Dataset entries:
•••
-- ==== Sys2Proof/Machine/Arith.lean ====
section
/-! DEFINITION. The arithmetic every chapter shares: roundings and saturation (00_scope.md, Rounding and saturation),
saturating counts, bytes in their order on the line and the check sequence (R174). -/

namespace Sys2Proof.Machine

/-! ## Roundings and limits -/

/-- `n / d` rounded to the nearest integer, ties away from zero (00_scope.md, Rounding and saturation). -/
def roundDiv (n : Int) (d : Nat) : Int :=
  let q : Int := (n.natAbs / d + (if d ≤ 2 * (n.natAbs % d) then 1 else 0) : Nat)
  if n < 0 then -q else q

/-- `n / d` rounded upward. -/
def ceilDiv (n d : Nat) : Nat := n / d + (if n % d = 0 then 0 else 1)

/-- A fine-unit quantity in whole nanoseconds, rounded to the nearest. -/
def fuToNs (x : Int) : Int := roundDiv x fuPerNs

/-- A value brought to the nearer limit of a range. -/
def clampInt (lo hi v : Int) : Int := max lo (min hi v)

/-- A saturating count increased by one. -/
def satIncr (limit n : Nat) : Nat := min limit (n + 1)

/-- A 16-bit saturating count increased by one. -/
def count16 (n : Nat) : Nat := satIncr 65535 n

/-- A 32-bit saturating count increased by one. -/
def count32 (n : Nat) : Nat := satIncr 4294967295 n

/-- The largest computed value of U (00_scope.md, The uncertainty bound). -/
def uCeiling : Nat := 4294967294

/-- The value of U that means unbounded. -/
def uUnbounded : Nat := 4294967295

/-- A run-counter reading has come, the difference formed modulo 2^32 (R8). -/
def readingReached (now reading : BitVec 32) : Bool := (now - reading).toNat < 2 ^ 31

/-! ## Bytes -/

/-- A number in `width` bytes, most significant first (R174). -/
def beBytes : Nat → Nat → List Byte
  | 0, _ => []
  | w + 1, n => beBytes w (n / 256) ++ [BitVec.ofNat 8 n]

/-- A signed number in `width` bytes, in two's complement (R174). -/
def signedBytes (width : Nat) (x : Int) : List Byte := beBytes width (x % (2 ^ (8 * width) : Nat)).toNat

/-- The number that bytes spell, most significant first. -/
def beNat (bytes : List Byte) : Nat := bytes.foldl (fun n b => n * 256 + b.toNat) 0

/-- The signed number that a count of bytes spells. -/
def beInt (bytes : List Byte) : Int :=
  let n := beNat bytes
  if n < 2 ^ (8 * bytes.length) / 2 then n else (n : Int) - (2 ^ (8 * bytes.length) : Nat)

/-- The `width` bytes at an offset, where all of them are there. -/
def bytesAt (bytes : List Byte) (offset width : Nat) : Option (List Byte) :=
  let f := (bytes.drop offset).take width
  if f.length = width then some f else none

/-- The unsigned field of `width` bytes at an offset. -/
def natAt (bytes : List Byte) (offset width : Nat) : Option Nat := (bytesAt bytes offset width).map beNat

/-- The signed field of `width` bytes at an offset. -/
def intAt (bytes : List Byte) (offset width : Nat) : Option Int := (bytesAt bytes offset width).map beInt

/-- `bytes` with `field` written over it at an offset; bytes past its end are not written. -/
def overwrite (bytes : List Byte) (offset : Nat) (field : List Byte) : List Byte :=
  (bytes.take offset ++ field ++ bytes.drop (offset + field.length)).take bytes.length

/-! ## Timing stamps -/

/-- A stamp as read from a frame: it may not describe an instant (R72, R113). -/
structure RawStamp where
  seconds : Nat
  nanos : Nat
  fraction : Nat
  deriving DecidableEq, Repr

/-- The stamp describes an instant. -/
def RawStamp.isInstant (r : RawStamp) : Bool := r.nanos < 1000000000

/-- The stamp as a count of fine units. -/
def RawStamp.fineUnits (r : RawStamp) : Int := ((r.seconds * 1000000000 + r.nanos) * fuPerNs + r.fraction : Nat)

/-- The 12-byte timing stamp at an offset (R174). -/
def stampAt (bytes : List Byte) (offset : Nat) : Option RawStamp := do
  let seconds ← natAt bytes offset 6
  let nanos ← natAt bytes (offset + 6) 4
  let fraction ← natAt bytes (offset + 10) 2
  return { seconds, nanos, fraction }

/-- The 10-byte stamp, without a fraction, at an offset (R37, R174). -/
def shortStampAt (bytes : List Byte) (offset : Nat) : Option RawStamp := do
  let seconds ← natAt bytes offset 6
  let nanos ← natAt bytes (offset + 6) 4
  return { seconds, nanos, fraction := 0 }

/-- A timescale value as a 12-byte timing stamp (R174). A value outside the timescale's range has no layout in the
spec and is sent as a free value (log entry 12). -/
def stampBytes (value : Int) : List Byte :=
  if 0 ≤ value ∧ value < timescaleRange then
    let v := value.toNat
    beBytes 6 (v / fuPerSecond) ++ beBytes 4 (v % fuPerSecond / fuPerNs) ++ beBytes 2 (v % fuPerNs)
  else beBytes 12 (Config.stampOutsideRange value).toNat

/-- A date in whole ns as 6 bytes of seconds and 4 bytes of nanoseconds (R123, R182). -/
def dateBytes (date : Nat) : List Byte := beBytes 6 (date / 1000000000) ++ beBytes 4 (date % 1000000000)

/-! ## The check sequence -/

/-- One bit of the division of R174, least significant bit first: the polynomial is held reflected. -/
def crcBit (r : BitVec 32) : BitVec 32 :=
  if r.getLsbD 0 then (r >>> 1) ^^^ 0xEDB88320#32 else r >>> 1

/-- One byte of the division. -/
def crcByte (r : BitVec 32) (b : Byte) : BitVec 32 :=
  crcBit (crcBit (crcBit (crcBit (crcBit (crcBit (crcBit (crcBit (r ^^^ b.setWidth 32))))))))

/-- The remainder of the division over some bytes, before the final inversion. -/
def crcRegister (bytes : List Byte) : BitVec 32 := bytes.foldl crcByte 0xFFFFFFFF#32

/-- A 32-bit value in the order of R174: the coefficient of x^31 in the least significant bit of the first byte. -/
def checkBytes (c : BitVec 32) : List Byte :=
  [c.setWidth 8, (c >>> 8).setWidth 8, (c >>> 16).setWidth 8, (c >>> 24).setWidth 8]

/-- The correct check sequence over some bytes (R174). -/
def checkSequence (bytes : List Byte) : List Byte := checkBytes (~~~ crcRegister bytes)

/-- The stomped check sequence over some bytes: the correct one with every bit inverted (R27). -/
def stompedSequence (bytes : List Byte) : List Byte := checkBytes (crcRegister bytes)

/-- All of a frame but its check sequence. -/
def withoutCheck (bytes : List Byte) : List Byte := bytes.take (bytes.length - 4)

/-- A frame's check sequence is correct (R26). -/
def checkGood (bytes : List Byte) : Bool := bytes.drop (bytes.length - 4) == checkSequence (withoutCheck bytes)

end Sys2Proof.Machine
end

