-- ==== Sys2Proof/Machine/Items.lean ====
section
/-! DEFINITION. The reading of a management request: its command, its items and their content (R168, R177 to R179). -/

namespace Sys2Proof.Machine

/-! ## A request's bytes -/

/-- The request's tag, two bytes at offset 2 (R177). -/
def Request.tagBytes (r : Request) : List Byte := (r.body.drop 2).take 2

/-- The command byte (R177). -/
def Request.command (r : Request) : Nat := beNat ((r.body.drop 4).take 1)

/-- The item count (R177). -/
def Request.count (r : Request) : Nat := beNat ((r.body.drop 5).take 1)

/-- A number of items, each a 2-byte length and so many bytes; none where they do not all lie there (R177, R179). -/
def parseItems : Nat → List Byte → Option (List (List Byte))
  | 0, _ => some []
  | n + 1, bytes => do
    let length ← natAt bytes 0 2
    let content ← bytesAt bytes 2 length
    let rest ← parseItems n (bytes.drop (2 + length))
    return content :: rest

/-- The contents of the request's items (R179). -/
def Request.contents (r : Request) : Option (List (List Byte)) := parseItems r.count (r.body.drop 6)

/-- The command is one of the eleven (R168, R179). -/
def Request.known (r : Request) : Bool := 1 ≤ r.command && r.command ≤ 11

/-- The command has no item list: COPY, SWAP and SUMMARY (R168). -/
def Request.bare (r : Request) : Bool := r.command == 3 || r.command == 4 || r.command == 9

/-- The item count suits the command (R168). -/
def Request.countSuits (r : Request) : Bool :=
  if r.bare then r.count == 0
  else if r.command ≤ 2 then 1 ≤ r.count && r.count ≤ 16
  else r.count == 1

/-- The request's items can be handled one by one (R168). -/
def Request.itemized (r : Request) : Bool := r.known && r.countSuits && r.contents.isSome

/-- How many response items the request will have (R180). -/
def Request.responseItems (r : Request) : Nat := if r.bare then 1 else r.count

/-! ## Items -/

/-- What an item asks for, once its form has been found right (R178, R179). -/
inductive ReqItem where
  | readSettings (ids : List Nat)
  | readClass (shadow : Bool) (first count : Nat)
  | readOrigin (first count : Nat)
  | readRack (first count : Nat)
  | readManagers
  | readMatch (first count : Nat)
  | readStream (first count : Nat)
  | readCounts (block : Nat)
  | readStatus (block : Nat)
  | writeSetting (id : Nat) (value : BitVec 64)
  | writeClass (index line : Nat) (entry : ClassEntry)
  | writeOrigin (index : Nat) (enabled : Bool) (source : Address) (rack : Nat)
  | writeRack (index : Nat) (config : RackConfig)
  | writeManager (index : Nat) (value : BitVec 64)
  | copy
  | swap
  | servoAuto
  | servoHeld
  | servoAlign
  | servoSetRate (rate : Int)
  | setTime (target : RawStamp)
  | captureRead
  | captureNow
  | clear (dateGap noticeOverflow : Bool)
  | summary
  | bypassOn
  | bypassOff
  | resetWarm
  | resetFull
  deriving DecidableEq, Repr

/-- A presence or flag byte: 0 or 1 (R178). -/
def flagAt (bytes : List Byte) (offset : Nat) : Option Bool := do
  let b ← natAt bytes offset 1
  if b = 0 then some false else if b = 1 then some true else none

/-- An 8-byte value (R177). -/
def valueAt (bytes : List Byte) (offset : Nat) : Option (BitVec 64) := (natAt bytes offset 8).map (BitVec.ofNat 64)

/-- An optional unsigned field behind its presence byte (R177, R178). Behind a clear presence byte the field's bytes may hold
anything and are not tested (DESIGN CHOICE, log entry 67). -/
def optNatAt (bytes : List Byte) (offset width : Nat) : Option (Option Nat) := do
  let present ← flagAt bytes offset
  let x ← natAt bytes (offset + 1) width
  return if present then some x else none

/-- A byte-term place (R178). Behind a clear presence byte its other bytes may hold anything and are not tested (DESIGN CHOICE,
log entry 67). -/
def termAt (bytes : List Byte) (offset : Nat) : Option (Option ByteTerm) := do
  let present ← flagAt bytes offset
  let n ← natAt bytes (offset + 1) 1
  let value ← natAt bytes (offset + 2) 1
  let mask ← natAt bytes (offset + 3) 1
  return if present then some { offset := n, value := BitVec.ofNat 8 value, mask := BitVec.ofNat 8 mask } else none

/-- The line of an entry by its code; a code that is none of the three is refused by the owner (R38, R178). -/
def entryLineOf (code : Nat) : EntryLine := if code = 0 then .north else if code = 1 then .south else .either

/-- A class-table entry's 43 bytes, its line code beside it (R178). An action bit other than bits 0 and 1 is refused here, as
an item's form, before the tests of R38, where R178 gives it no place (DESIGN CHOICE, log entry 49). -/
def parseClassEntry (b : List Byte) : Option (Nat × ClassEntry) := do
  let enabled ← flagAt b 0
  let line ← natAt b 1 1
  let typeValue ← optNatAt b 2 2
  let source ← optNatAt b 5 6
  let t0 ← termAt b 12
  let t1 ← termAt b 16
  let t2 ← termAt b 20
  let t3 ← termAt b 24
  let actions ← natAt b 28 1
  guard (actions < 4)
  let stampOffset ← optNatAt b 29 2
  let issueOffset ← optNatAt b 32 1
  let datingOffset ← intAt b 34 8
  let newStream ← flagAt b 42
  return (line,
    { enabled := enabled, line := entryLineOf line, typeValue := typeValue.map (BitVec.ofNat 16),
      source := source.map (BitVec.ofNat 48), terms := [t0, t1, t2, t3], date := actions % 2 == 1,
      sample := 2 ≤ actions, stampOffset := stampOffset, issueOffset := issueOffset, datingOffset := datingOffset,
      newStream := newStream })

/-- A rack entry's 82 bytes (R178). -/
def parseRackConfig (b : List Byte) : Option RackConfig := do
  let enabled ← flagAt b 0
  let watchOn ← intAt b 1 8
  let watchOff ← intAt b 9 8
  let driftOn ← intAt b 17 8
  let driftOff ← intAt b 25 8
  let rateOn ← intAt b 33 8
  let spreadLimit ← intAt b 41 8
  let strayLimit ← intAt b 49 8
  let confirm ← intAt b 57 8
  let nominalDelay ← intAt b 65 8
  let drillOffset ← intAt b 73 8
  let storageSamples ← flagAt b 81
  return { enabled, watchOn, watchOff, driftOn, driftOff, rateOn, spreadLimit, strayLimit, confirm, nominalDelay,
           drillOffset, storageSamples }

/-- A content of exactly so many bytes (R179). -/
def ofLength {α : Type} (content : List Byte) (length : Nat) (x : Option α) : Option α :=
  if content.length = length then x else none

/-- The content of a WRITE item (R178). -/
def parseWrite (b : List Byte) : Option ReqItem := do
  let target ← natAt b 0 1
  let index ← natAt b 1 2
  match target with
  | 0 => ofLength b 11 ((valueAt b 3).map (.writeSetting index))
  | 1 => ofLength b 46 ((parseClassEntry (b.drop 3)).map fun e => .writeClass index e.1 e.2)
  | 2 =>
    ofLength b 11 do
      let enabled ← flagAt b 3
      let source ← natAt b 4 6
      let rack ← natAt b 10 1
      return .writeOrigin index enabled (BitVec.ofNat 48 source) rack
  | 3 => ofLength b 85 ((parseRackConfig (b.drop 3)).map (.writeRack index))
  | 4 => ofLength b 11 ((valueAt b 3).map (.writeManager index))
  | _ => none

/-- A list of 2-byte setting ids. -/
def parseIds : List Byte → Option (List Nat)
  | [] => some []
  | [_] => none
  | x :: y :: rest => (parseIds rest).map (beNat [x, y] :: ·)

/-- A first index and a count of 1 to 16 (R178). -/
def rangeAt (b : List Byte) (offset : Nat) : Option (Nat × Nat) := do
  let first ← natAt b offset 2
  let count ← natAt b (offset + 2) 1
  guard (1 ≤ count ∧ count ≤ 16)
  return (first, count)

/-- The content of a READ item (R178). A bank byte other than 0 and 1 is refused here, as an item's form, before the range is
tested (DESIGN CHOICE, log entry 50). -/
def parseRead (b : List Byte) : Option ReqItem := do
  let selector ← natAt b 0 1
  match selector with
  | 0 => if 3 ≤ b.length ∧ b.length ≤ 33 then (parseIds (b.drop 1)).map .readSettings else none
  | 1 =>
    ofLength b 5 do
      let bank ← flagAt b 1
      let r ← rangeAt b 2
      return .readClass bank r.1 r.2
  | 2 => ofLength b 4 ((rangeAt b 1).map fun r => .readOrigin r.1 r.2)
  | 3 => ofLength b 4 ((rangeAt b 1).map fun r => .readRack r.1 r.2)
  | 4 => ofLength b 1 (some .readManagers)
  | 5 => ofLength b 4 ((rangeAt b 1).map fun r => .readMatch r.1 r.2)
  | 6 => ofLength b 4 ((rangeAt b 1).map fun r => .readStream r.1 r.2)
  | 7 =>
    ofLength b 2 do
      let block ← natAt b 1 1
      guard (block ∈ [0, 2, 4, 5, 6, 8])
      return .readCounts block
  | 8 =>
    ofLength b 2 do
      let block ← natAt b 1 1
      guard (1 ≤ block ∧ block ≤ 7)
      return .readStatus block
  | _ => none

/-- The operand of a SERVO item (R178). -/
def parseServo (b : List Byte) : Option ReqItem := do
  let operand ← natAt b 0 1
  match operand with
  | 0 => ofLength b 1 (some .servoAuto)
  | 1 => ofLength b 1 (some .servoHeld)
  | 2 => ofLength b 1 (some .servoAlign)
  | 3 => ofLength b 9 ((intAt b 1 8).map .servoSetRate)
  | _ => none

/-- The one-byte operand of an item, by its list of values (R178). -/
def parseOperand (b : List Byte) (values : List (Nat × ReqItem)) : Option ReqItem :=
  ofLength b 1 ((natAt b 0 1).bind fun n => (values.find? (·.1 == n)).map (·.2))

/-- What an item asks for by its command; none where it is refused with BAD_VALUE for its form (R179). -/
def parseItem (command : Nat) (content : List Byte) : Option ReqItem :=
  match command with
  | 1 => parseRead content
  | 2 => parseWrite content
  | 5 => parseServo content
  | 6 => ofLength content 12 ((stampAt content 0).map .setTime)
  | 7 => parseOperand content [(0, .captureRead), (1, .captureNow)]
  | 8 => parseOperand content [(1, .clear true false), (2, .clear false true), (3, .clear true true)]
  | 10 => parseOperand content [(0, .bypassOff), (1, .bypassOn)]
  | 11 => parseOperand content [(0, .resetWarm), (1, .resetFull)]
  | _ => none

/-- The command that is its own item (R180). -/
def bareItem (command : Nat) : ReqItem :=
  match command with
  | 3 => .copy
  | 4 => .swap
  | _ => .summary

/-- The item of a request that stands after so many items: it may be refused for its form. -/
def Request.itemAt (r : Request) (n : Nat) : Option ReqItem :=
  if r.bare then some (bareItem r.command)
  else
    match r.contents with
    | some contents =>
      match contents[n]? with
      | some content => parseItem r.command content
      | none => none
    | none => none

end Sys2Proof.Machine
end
•••
- _AIM OF THE TASK_:
Please copy only the lines between the first line of the entries and the line with "and saturation). -/", keeping those two end lines as well, exactly as written.

- _RESPONSE BOX_:
-- ==== Sys2Proof/Machine/Arith.lean ====
section
/-! DEFINITION. The arithmetic every chapter shares: roundings and saturation (00_scope.md, Rounding and saturation),
saturating counts, bytes in their order on the line and the check sequence (R174). -/

namespace Sys2Proof.Machine

/-! ## Roundings and limits -/

/-- `n / d` rounded to the nearest integer, ties away from zero (00_scope.md, Rounding and saturation). -/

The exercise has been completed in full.